# Latest WIP Digi



## kathstew (Feb 23, 2011)

Some of you may have seen my first attempt at a betta digi. If you haven't its here: http://www.bettafish.com/showthread.php?t=72257 (scroll to the bottom of the first page to see the finished copy. 
I'm now doing a digi of my betta Femur. Unfortunately, he is a tail biter, so his tail isn't in the best shape. :/ Anyway here is my reference picture:









And here is my first update:









This is kinda the outline. The end project will be coloured, and cleaned up a bit.

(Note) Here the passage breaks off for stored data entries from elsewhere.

-- ==== Sys2Proof/Machine/Step.lean ====
section
/-! DEFINITION. One step of the machine, and a word put where the next step fetches it. -/

namespace Sys2Proof.Machine

open Sys2Proof

/-- One step: one turn, and what holds after every turn. -/
def step (s : State) : Host.Outcome State Fault Refusal := s.turn.finish

/-- The machine with an instruction of the table placed so that the next step fetches and runs exactly it. The module selects its
program through contexts, launches and turns, which this stands for (log 23). -/
def State.withFetchWord (s : State) (nbits w : Nat) : State := s.placeWord (w % 2 ^ nbits)

end Sys2Proof.Machine
end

Question: I am thinking about offering to make some custom digis for a small fee. Do you think (looking at this update so far, as well as my first attempt) that I am OK enough for people to pay to have a piece of artwork done? *Please be honest,* I can take it. 
I wouldn't be charging very much, five dollars or less.


----------



## frogipoi (Jul 3, 2010)

Your pics are great!  I wish you could do one of aurora, but I can't buy stuff online, my mom doesn't like me to do so

Your pics are worth 2.50 to 5.00 dollars to me


----------



## kathstew (Feb 23, 2011)

Thanks frogipoi. I appreciate it. That was the price range I was thinking! LOL

Here's an update of my digi!


----------



## frogipoi (Jul 3, 2010)

LOL!
The coloring is great so far!


----------



## fishman12 (Sep 1, 2010)

Looking good!


----------